YOUR GOAL: Check every line of the entries for "whose", and copy the lines that hold it.

START RECORD SET

-- ==== Sys2Proof/Certificates/Slice0/Obligations.lean ====
section
/-! DEFINITION. The statements for the provers. Each docstring names the rule of spec/ or the sentence it formalises. -/

open Sys2Proof Sys2Proof.Machine

/-! ## Encoding -/

/-- Decoding the frame of a well-formed instruction, whatever bytes follow it, gives the instruction and those bytes
back (30_encoding.md, sections 1 and 5). -/
def Obligations.DecodeOfEncode : Prop :=
  ∀ (i : Instr) (rest : List Byte), i.wf = true → decode (encode i ++ rest) = .ok (i, rest)

/-- Whatever the decoder reads is the frame of the instruction it answers, and that instruction is well formed
(30_encoding.md, sections 1 and 5). -/
def Obligations.EncodeOfDecode : Prop :=
  ∀ (bs : List Byte) (i : Instr) (rest : List Byte),
    decode bs = .ok (i, rest) → i.wf = true ∧ encode i ++ rest = bs

/-- The decoder takes exactly the bytes of one frame: 4 + N for WRITE, 4 for READ, 2 + M for DETECT, 2 + N for ECHO, 1
for an unrecognized identifier; and it rejects every frame that is cut short (30_encoding.md, section 5). -/
def Obligations.FrameLengths : Prop :=
  (∀ (bs : List Byte) (i : Instr) (rest : List Byte),
    decode bs = .ok (i, rest) → bs.length = i.frameLength + rest.length) ∧
  (∀ (i : Instr) (j : Nat), i.wf = true → j < i.frameLength → ∃ e, decode ((encode i).take j) = .error e)

/-- Each of the 256 identifier bytes selects exactly one row of the opcode table (30_encoding.md, sections 4 and 7). -/
def Obligations.IdentifierRowsPartition : Prop :=
  ∀ x : Byte, ∃ r ∈ opcodeRows, r.selects x = true ∧ ∀ q ∈ opcodeRows, q.selects x = true → q = r

/-- A row of the opcode table selects the identifier byte of an instruction exactly when it is the instruction's own
row (30_encoding.md, sections 4 and 7). -/
def Obligations.RowSelectsOwnIdentifier : Prop :=
  ∀ (i : Instr) (r : OpcodeRow), r ∈ opcodeRows → (r.selects i.idByte = true ↔ r.mnemonic = i.mnemonic)

/-- Words written out from the formats of 30_encoding.md decode to the instructions they stand for. -/
def Obligations.SpecWordsDecode : Prop :=
  decode [0x00#8, 0x50#8, 0x10#8, 0x02#8, 0xAA#8, 0xBB#8] = .ok (.write 0x50#8 0x10#8 [0xAA#8, 0xBB#8], []) ∧
  decode [0x01#8, 0x50#8, 0x10#8, 0x02#8] = .ok (.read 0x50#8 0x10#8 0x02#8, []) ∧
  decode [0x02#8, 0x02#8, 0x50#8, 0x68#8] = .ok (.detect [0x50#8, 0x68#8], []) ∧
  decode [0x03#8, 0x03#8, 0x01#8, 0x02#8, 0x03#8] = .ok (.echo [0x01#8, 0x02#8, 0x03#8], []) ∧
  decode [0x07#8, 0x03#8, 0x00#8] = .ok (.unrec04 3#2, [0x03#8, 0x00#8]) ∧
  decode [0xBB#8] = .ok (.unrec80 0x3B#7, [])

/-- R96: the count byte is an unsigned number as it stands, with no scaling and no bias. The decoder takes that many
payload bytes, none for 0, and READ keeps it. -/
def Obligations.CountByteIsUnsigned : Prop :=
  (∀ (a r n : Byte) (bs : List Byte), n.toNat ≤ bs.length →
    decode (0x00#8 :: a :: r :: n :: bs) = .ok (.write a r (bs.take n.toNat), bs.drop n.toNat)) ∧
  (∀ (n : Byte) (bs : List Byte), n.toNat ≤ bs.length →
    decode (0x02#8 :: n :: bs) = .ok (.detect (bs.take n.toNat), bs.drop n.toNat) ∧
    decode (0x03#8 :: n :: bs) = .ok (.echo (bs.take n.toNat), bs.drop n.toNat)) ∧
  (∀ (a r n : Byte) (bs : List Byte), decode (0x01#8 :: a :: r :: n :: bs) = .ok (.read a r n, bs)) ∧
  ∀ p : List Byte, payloadFits p = true → (countByte p).toNat = p.length

/-- The byte put on the bus is the address byte shifted left by one, its bit 7 falling off, with direction bit 0 for
write and 1 for read. The direction bit is the spec's general knowledge (log entry 12), the treatment of bit 7 its
decision D10 (log entry 13). -/
def Obligations.AddressByteOnTheBus : Prop :=
  (∀ a : Byte, addressByte (addr7 a) .write = a <<< 1) ∧
  (∀ a : Byte, addressByte (addr7 a) .read = a <<< 1 ||| 0x01#8) ∧
  (∀ a : Byte, addr7 (a ||| 0x80#8) = addr7 a) ∧
  addressByte (addr7 0x50#8) .write = 0xA0#8 ∧ addressByte (addr7 0xD0#8) .read = 0xA1#8

/-- R98: with no address listed the candidates are 0x03, 0x04, ..., 0x77, in ascending order, 117 of them, and these are
the addresses a DETECT puts on the bus: all of them when it succeeds, an initial segment of them when it is cut short. -/
def Obligations.DefaultRangeIsAscending : Prop :=
  candidates [] = (List.range 117).map (fun k => BitVec.ofNat 8 (0x03 + k)) ∧
  (candidates [])[116]? = some 0x77#8 ∧
  ∀ s t : State, exec (.detect []) s = .next t →
    let range := (List.range 117).map fun k => (BitVec.ofNat 7 (0x03 + k), Direction.write)
    addressed (s.eventsSince t) <+: range ∧ (t.resOk = true → addressed (s.eventsSince t) = range)

/-! ## The buffer -/

/-- A byte read after a write to its index is the byte written, every other index reads as before, and the canonical
form is kept by a write at an index of the buffer (20_memory.md, section 2). -/
def Obligations.BufferReadAfterWrite : Prop :=
  ∀ (m : Memory) (a : Nat) (v : Byte),
    (m.write a v).read a = some v ∧
    (∀ b, b ≠ a → (m.write a v).read b = m.read b) ∧
    (m.wf = true → a < bufLen → (m.write a v).wf = true)

/-- Two canonical buffers that read alike at every index are the same data (20_memory.md, section 2). -/
def Obligations.BufferIsItsReads : Prop :=
  ∀ m n : Memory, m.wf = true → n.wf = true → (∀ a, m.read a = n.read a) → m = n

/-! ## The timeout arbiter -/

/-- A wait ends at the first poll that decides it, the awaited condition before the acknowledge failure, either before
the expiry; it makes exactly the polls up to there, leaves `T - (k - 1)` in the countdown at poll `k` and 0 on expiry,
and changes nothing else. Each bus wait is such a wait with the budget `T_BUS`, for the condition and with the failure
class that its row of the table of R167 gives it; the acknowledge failure is watched in the two address waits and in no
other (42_bus_engine.md, section 1; the spec's decisions D4, D5, D6, D15 and D34, log entry 13). -/
def Obligations.WaitEndsAtFirstDecidingPoll : Prop :=
  (∀ (done : Poll → Bool) (nackEn : Bool) (T n : Nat) (s : State),
    (n < T → (∀ j, j < n → (done (s.pollAhead j) || (nackEn && (s.pollAhead j).af)) = false) →
      (done (s.pollAhead n) = true → wait done nackEn T s = (.done, s.waited (n + 1) (T - n))) ∧
      (done (s.pollAhead n) = false → nackEn = true → (s.pollAhead n).af = true →
        wait done nackEn T s = (.nack, s.waited (n + 1) (T - n)))) ∧
    ((∀ j, j < T → (done (s.pollAhead j) || (nackEn && (s.pollAhead j).af)) = false) →
      wait done nackEn T s = (.expired, s.waited T 0))) ∧
  ∀ row ∈ ([
      (.idle, (fun f => !f.busBusy), false, .busBusy),
      (.mms, (fun f => f.evMms), false, .busSelect),
      (.tms, (fun f => f.evTms), true, .busSelect),
      (.rms, (fun f => f.evRms), true, .busSelect),
      (.btxPointer, (fun f => f.evBtx), false, .transfer),
      (.btxData, (fun f => f.evBtx), false, .transfer),
      (.brx, (fun f => f.evBrx), false, .transfer)] : List (BusWait × (Poll → Bool) × Bool × FailKind)),
    let (w, done, nackEn, kind) := row
    w.expiryKind = kind ∧
    (∀ f : Poll, w.done f = done f) ∧ w.nackEn = nackEn ∧
    ∀ (s : State) (n : Nat),
      (n < s.params.tBus → (∀ j, j < n → (done (s.pollAhead j) || (nackEn && (s.pollAhead j).af)) = false) →
        (done (s.pollAhead n) = true → busWait w s = (.done, s.waited (n + 1) (s.params.tBus - n))) ∧
        (done (s.pollAhead n) = false → nackEn = true → (s.pollAhead n).af = true →
          busWait w s = (.nack, s.waited (n + 1) (s.params.tBus - n)))) ∧
      ((∀ j, j < s.params.tBus → (done (s.pollAhead j) || (nackEn && (s.pollAhead j).af)) = false) →
        busWait w s = (.expired, s.waited s.params.tBus 0))

/-- `W_TO` is the least width whose register holds both budgets, and both budgets are at least 1 (00_scope.md,
section 3). -/
def Obligations.CountdownWidthIsLeast : Prop :=
  ∀ p : Params, 1 ≤ p.tRx ∧ 1 ≤ p.tBus ∧ max p.tRx p.tBus < 2 ^ p.wTo ∧
    ∀ w, max p.tRx p.tBus < 2 ^ w → p.wTo ≤ w

/-! ## Results of the commands -/

/-- WRITE when every wait ends, each at some poll below its budget `T_BUS`: the actions are start, write address,
pointer, the payload bytes in order, stop; the result is `Ok` with the one payload byte N; nothing else changes
(42_bus_engine.md, sections 1 to 3 and 6; 43_dispatcher.md, section 2). -/
def Obligations.WriteCompletes : Prop :=
  ∀ (a r : Byte) (p : List Byte) (ks : List Nat) (s : State), payloadFits p = true →
    s.servedFrom 0 (waitsOf (.write a r p)) ks = true →
    ∃ es : List Event,
      exec (.write a r p) s = .next { s with
        st := .respond, ph := .exWdata, idx := countByte p, toCnt := s.params.tBus - ks.getLastD 0,
        buf := s.buf.write 0 (countByte p), resLen := 1#8, resOk := true,
        polls := s.polls.advance (pollsOf ks), trace := es.reverse ++ s.trace } ∧
      actions es = [Event.busStart, .busAddr (addr7 a) .write, .busSend r] ++ p.map Event.busSend ++ [Event.busStop] ∧
      pollRecords es = (List.range (pollsOf ks)).map s.pollAhead

/-- READ of at least one byte when every wait ends, each at some poll below its budget `T_BUS`: the bytes received stand
in the buffer in order and are the result; acknowledge is turned off and the stop requested before the last byte is read,
and the acknowledge mode is restored after it (42_bus_engine.md, sections 1, 4 and 6; 43_dispatcher.md, section 2). -/
def Obligations.ReadCompletes : Prop :=
  ∀ (a r n : Byte) (ks : List Nat) (s : State), n ≠ 0#8 → s.servedFrom 0 (waitsOf (.read a r n)) ks = true →
    ∃ es : List Event,
      exec (.read a r n) s = .next { s with
        st := .respond, ph := .exRdata, idx := n, toCnt := s.params.tBus - ks.getLastD 0,
        buf := s.buf.writeRange 0 (s.busBytes n.toNat), resLen := n, resOk := true,
        polls := s.polls.advance (pollsOf ks), busRx := s.busRx.advance n.toNat, trace := es.reverse ++ s.trace } ∧
      actions es =
        [Event.busStart, .busAddr (addr7 a) .write, .busSend r, .busStart, .busAddr (addr7 a) .read] ++
        (s.busBytes (n.toNat - 1)).map Event.busRecv ++
        [Event.busAck .none, .busStop, .busRecv (s.busAhead (n.toNat - 1)), .busAck .current] ∧
      pollRecords es = (List.range (pollsOf ks)).map s.pollAhead

/-- READ of no byte when every wait ends, each at some poll below its budget `T_BUS`: the pointer write and a stop, no
receive phase, an empty result (42_bus_engine.md, section 4; the stop is the spec's decision D16, log entry 13). -/
def Obligations.ReadOfNothingCompletes : Prop :=
  ∀ (a r : Byte) (ks : List Nat) (s : State), s.servedFrom 0 (waitsOf (.read a r 0#8)) ks = true →
    ∃ es : List Event,
      exec (.read a r 0#8) s = .next { s with
        st := .respond, ph := .exReg, toCnt := s.params.tBus - ks.getLastD 0, resLen := 0#8, resOk := true,
        polls := s.polls.advance (pollsOf ks), trace := es.reverse ++ s.trace } ∧
      actions es = [Event.busStart, .busAddr (addr7 a) .write, .busSend r, .busStop] ∧
      pollRecords es = (List.range (pollsOf ks)).map s.pollAhead

/-- DETECT when no wait of a probe expires, each ending at some poll below its budget `T_BUS`, the third with the
acknowledge or with its failure: every candidate is probed in order, those that acknowledge are retained in order, and
they are the result (44_device_scan.md; 42_bus_engine.md, sections 1 and 6). -/
def Obligations.DetectCompletes : Prop :=
  ∀ (as : List Byte) (ends : List ProbeEnd) (s : State), payloadFits as = true →
    ends.length = (candidates as).length → s.probedFrom 0 ends = true →
    let probed := (candidates as).zip (ends.map fun e => e.acked)
    let polls := (ends.map fun e => e.polls).sum
    ∃ es : List Event,
      exec (.detect as) s = .next { s with
        st := .respond, ph := .exAddrW, toCnt := s.params.tBus - (ends.map fun e => e.address).getLastD 0,
        scanIdx := (if as = [] then s.scanIdx else countByte as),
        scanAddr := (candidates as).getLastD s.scanAddr,
        outCnt := countByte (acknowledged probed),
        buf := s.buf.writeRange 0 (acknowledged probed), resLen := countByte (acknowledged probed), resOk := true,
        polls := s.polls.advance polls, trace := es.reverse ++ s.trace } ∧
      actions es = probesActions probed ∧
      pollRecords es = (List.range polls).map s.pollAhead

/-- ECHO in Execute: the payload already in the buffer is the result; no poll, no action, no other change
(43_dispatcher.md, section 2). -/
def Obligations.EchoCompletes : Prop :=
  ∀ (p : List Byte) (s : State), payloadFits p = true →
    exec (.echo p) s = .next { s with ph := .exLocal, resLen := countByte p, resOk := true, st := .respond }

/-- R227: ECHO always succeeds and answers its input payload unchanged: with the payload in the buffer, Execute writes
`ph`, `res_len` and `res_ok`, makes no poll and no bus action, and the response is the request with its identifier byte
removed. -/
def Obligations.EchoAnswersItsRequest : Prop :=
  ∀ (p : List Byte) (s : State), payloadFits p = true → s.buf.readRange 0 p.length = some p →
    ∃ t : State, exec (.echo p) s = .next t ∧
      t = { s with ph := .exLocal, resLen := countByte p, resOk := true, st := .respond } ∧
      t.pendingResponse = some ((encode (.echo p)).drop 1)

/-- Every unrecognized identifier raises the failure of class (u) and does nothing else: no poll, no action, no byte
taken (40_frame_codec_rx.md, section 3; the spec's decision D9 and, in Execute, the choice R223 leaves: log entries 11
and 13). -/
def Obligations.UnrecognizedFails : Prop :=
  ∀ (i : Instr) (s : State), recognized i = false →
    exec i s = .next { s with resOk := false, failKind := some .unrecognizedId, st := .respond }

/-- A term of `Instr` whose payload no count byte can announce is refused by name (30_encoding.md, section 1; the
refusal is the model's, log entry 16). -/
def Obligations.IllFormedIsRefused : Prop :=
  ∀ (i : Instr) (s : State), i.wf = false → exec i s = .refused .illFormed

/-! ## What the bus sees on every path -/

/-- Whatever the environment answers, a WRITE ends in Respond with one of the action traces of 42_bus_engine.md section
7, and its result and failure class are those of that trace. That `S AW P` is the trace of an expired address wait and
`S AW D(r) P` that of an expired pointer wait are the spec's own decisions D12 and D13, that N = 0 sends no data byte its
decision D19 (log entry 13). -/
def Obligations.WriteTraces : Prop :=
  ∀ (a r : Byte) (p : List Byte) (s : State), payloadFits p = true →
    ∃ (t : State) (es : List Event), exec (.write a r p) s = .next t ∧ t.st = .respond ∧
      t.trace = es.reverse ++ s.trace ∧
      ((t.resOk = true ∧ t.resLen = 1#8 ∧ t.buf = s.buf.write 0 (countByte p) ∧
          actions es = [Event.busStart, .busAddr (addr7 a) .write, .busSend r] ++ p.map Event.busSend ++ [Event.busStop]) ∨
       (t.resOk = false ∧ t.buf = s.buf ∧ t.resLen = s.resLen ∧
          ((t.failKind = some .busBusy ∧ actions es = []) ∨
           (t.failKind = some .busSelect ∧ actions es = [Event.busStart, .busStop]) ∨
           (t.failKind = some .ackFailure ∧
              actions es = [Event.busStart, .busAddr (addr7 a) .write, .busClearAF, .busStop]) ∨
           (t.failKind = some .busSelect ∧ actions es = [Event.busStart, .busAddr (addr7 a) .write, .busStop]) ∨
           (∃ i, i ≤ p.length ∧ t.failKind = some .transfer ∧
              actions es = [Event.busStart, .busAddr (addr7 a) .write, .busSend r] ++
                (p.take i).map Event.busSend ++ [Event.busStop]))))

END RECORD SET

RESULT OF THIS EXERCISE:
/-- `W_TO` is the least width whose register holds both budgets, and both budgets are at least 1 (00_scope.md,
/-- A term of `Instr` whose payload no count byte can announce is refused by name (30_encoding.md, section 1; the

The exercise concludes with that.